Fault tolerance: how to provide reliable service in case of equipment failure

Providing fault tolerance is not a trivial task. For her, there is no standard solution. There are some common patterns, components. But even within the same organization, different solutions are applied to ensure the tolerance of different nodes. What to say about the comparison of approaches in different organizations.

Someone leaves the problem on the "random", someone hangs a banner on the "five hundred" and trying to make money on the failures. Someone uses standard solutions from database vendors or network devices. And someone goes into fashionable now "clouds".

')
One thing is clear - as business grows, ensuring resilience to failures (not even recovery procedures after failures) becomes an increasingly acute problem. The company's reputation begins to depend on the number of accidents per year, with large downtime it becomes inconvenient to use the service, etc. There are many reasons.

In this article, we will look at one of our ways to ensure resiliency. Stability is understood to mean the preservation of the system’s working capacity in the event of the failure of as many units of this system as possible.
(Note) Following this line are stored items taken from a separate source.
-- ==== Sys2Proof/Laws/KeepsHost.lean ====
section
/-!
SUPPORT. That the operations and meanings of host interface, registers and I3C target keep what must be kept (`Keeps`), one lemma each.
-/
namespace Sys2Proof.Machine
open Sys2Proof

set_option linter.all false

theorem State.takeDescriptor_keeps {s0 s : State} (h : Keeps s0 s) (n : Nat) (d : List Byte) : Keeps s0 (State.takeDescriptor s n
    d) := by
  unfold State.takeDescriptor
  dsimp only
  repeat' first
    | with_reducible first
        | assumption | apply State.updHif_keeps | apply State.fail_keeps | apply State.showOpen_keeps
        | apply State.flushRing_keeps | apply Keeps.ite | rfl | intro _
    | split
    | with_reducible apply Keeps.mk_keeps

theorem State.fetchRing_keeps {s0 s : State} (h : Keeps s0 s) (y0 : Nat) (y1 : Nat) (y2 : List (List Byte)) : Keeps s0
    (State.fetchRing y0 s y1 y2) := by
  induction y0 generalizing s y2 with
  | zero => unfold State.fetchRing; exact h
  | succ n ih =>
    cases y2 with
    | nil => unfold State.fetchRing; exact h
    | cons d ds =>
      unfold State.fetchRing
      split
      · exact State.updHif_keeps h _ rfl
      · exact ih (State.takeDescriptor_keeps (State.updHif_keeps h _ rfl) _ _) _

theorem State.badIndex_keeps {s0 s : State} (h : Keeps s0 s) (n : Nat) : Keeps s0 (State.badIndex s n) := by
  unfold State.badIndex
  repeat' first
    | with_reducible first
        | intro _ | assumption | apply State.setFld_keeps | apply State.setFlag_keeps | rfl
    | with_reducible apply Keeps.mk_keeps

theorem State.serveRing_keeps {s0 s : State} (h : Keeps s0 s) (f : DoorbellFetch) (n : Nat) : Keeps s0 (State.serveRing s f n)
    := by
  unfold State.serveRing
  repeat' first
    | with_reducible first
        | intro _ | assumption | apply State.badIndex_keeps | apply State.updHif_keeps
        | apply State.fetchRing_keeps | apply Keeps.ite | rfl
        | (extract_lets +onlyGivenNames -underBinder x; first | refine Keeps.cut x ?_ ?_ | skip)
    | split
    | with_reducible apply Keeps.mk_keeps

theorem State.reportLost_keeps {s0 s : State} (h : Keeps s0 s) : Keeps s0 (State.reportLost s) := by
  unfold State.reportLost
  repeat' first
    | with_reducible first
        | intro _ | assumption | apply State.logEvent_keeps | apply State.updHif_keeps | apply Keeps.ite | rfl
        | (extract_lets +onlyGivenNames -underBinder x; first | refine Keeps.cut x ?_ ?_ | skip)
    | split
    | with_reducible apply Keeps.mk_keeps

theorem State.serveHeads_keeps {s0 s : State} (h : Keeps s0 s) (f : DoorbellFetch) : Keeps s0 (State.serveHeads s f) := by
  unfold State.serveHeads
  repeat' first
    | with_reducible first
        | intro _ | assumption | apply State.updHif_keeps | apply State.when_keeps | apply State.setFld_keeps
        | apply State.drainHeld_keeps | apply State.reportLost_keeps | apply State.setFlag_keeps
        | apply Keeps.ite | apply Keeps.foldl | rfl
        | (extract_lets +onlyGivenNames -underBinder x; first | refine Keeps.cut x ?_ ?_ | skip)
    | split
    | with_reducible apply Keeps.mk_keeps
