theorem execFacetRetire_of_spare (hr : Runs s Op.FACET_RETIRE h e []) (hf : (s.begun h e).facetState (e.param 0 2) = 1)
    (hs : (s.begun h e).lowestSpare.isSome = true) (hv : (s.begun h e).reservedFor (e.param 0 2) = none) :
    execFacetRetire h s = .next (((s.begun h e).setCtx e.handle (e.param 0 2 + 1)).retire (e.param 0 2) false) := by
  have hsome : ¬ (s.begun h e).lowestSpare.isNone = true := by rw [← Option.not_isSome, hs]; simp
  rw [execFacetRetire, State.run_of_runs hr]
  simp only [hf, hv, if_neg hsome, ne_eq, not_true_eq_false, if_false]

theorem execFacetRetire_of_other (hr : Runs s Op.FACET_RETIRE h e []) (hf : (s.begun h e).facetState (e.param 0 2) ≠ 1) :
    execFacetRetire h s = .next ((s.begun h e).fail e.handle St.FACET_STATE 0) := by
  rw [execFacetRetire, State.run_of_runs hr, if_pos hf]

theorem execFacetRetire_of_no_spare (hr : Runs s Op.FACET_RETIRE h e []) (hf : (s.begun h e).facetState (e.param 0 2) = 1)
    (hs : (s.begun h e).lowestSpare = none) :
    execFacetRetire h s = .next ((s.begun h e).fail e.handle St.NO_SPARE 0) := by
  rw [execFacetRetire, State.run_of_runs hr, if_neg (not_not_intro hf), hs]
  rfl

end

/-- Settles O15: each clause is the law of its command in the role or the state the clause names. -/
theorem hostPair : Obligations.HostPair := by
  unfold Obligations.HostPair
  intro s h e u
  refine ⟨fun hr hf hro hl hk hi hs => ?join, fun hr hf => ?not_joined, fun hr hro hh => ?accept, fun hr hro hs => ?ask,
    fun hr hro hs => ?isolated, fun hr h2 h3 => ?no_mate, fun ep hr hro hl hs hm hb hn => ?solo, fun hr hro hs hm hb => ?solo_lead,
    fun hr h0 h3 => ?not_solo, fun k v bursts hr hk => ?activate, fun bursts hr hk => ?no_image, fun hr hf hs hv => ?retire,
    fun hr hf => ?not_in_use, fun hr hf hs => ?no_spare⟩
  case join => exact execPairJoin_of_ready hr hf hro hl hk hi hs
  case not_joined => exact execPairJoin_of_wrong_role hr hf
  case accept =>
    rw [exec_pairHandover, execPairHandover_of_runs hr, if_neg (by omega), if_pos hro, if_neg (not_not_intro hh),
      ← s.begun_unit h e]
    rfl
  case ask => rw [exec_pairHandover, execPairHandover_of_runs hr, if_pos hro, if_neg (not_not_intro hs)]
  case isolated => rw [exec_pairHandover, execPairHandover_of_runs hr, if_pos hro, if_pos hs]
  case no_mate => rw [exec_pairHandover, execPairHandover_of_runs hr, if_neg h3, if_neg h2]
  case solo => exact (execPairSolo_of_no_mate hr hs hm hb).1 ep hro hl hn
  case solo_lead => exact (execPairSolo_of_no_mate hr hs hm hb).2 hro
  case not_solo => exact execPairSolo_of_other_role hr h0 h3
  case activate => rw [exec_fwActivate, execFwActivate_of_runs hr, hk]
  case no_image => rw [exec_fwActivate, execFwActivate_of_runs hr, hk]
  case retire => exact execFacetRetire_of_spare hr hf hs hv
  case not_in_use => exact execFacetRetire_of_other hr hf
  case no_spare => exact execFacetRetire_of_no_spare hr hf hs

end Sys2Proof.Machine
end

section
/-!
PROOFS. Block keys, the keep-alive and the causes of the fence.
-/
namespace Sys2Proof.Machine
open Sys2Proof

-- Block keys (R10, R37) -----------------------------------------------------------------------------------------

theorem State.wkWrite_of_open {s : State} {b : KeyBlock} (h : s.keyOpen b = true) (matters : Bool) (act : State → State) :
    s.wkWrite b matters act = act (s.setKey b false) := if_pos h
Typically, a web application architecture is structured as follows (and our architecture is no exception):

The web server is engaged in preprocessing and dispatching requests, it performs most of the domain logic, it knows where to get the data, what to do with it, where to put the new data. It does not make much difference what specific web server will handle the user request. If the software is written more or less correctly, any web server will successfully complete the work required of it (if it is not overloaded, of course). Therefore, the failure of one of the servers will not lead to serious problems: there will be a simple transfer of the load to the surviving servers, and the web application will continue to work (ideally, all incomplete transactions will be rolled out and the user request can be re-processed on another server) .

The main difficulties begin at the data storage level. The main task of this subsystem is to preserve and increase the information necessary for the functioning of the entire system as a whole. Some of this data can sometimes be lost, and the rest is irreplaceable, and their loss means the actual death of the project. In any case, if the data is partially lost, damaged, or temporarily unavailable, the performance of the system decreases dramatically.

In fact, of course, everything is much more complicated. If the web server fails, the system usually does not return to the previous point. This is due to the fact that within one business transaction it is necessary to make changes in several different storages (the mechanism of distributed transactions in the data storage layer is usually not implemented, and is too expensive to implement and operate). Other possible reasons for discrepancies in the data are errors in the program code, unaccounted scenarios, the disorder of developers and administrators (the “human factor”), severe restrictions on the development time and a lot of other important and unimportant reasons for which programmers write not quite perfect code. But in most situations this is not necessary (not all applications are written for the banking and financial sector). Either the system is automatically able to restore the consistency of its data, or there are semi-manual tools for restoring the system after failures, or even this is not required (example: the user edited his settings, but due to failure, some of the settings have not changed. In most cases this is not fatal, if the interface honestly tells the user that it was unable to apply the changes).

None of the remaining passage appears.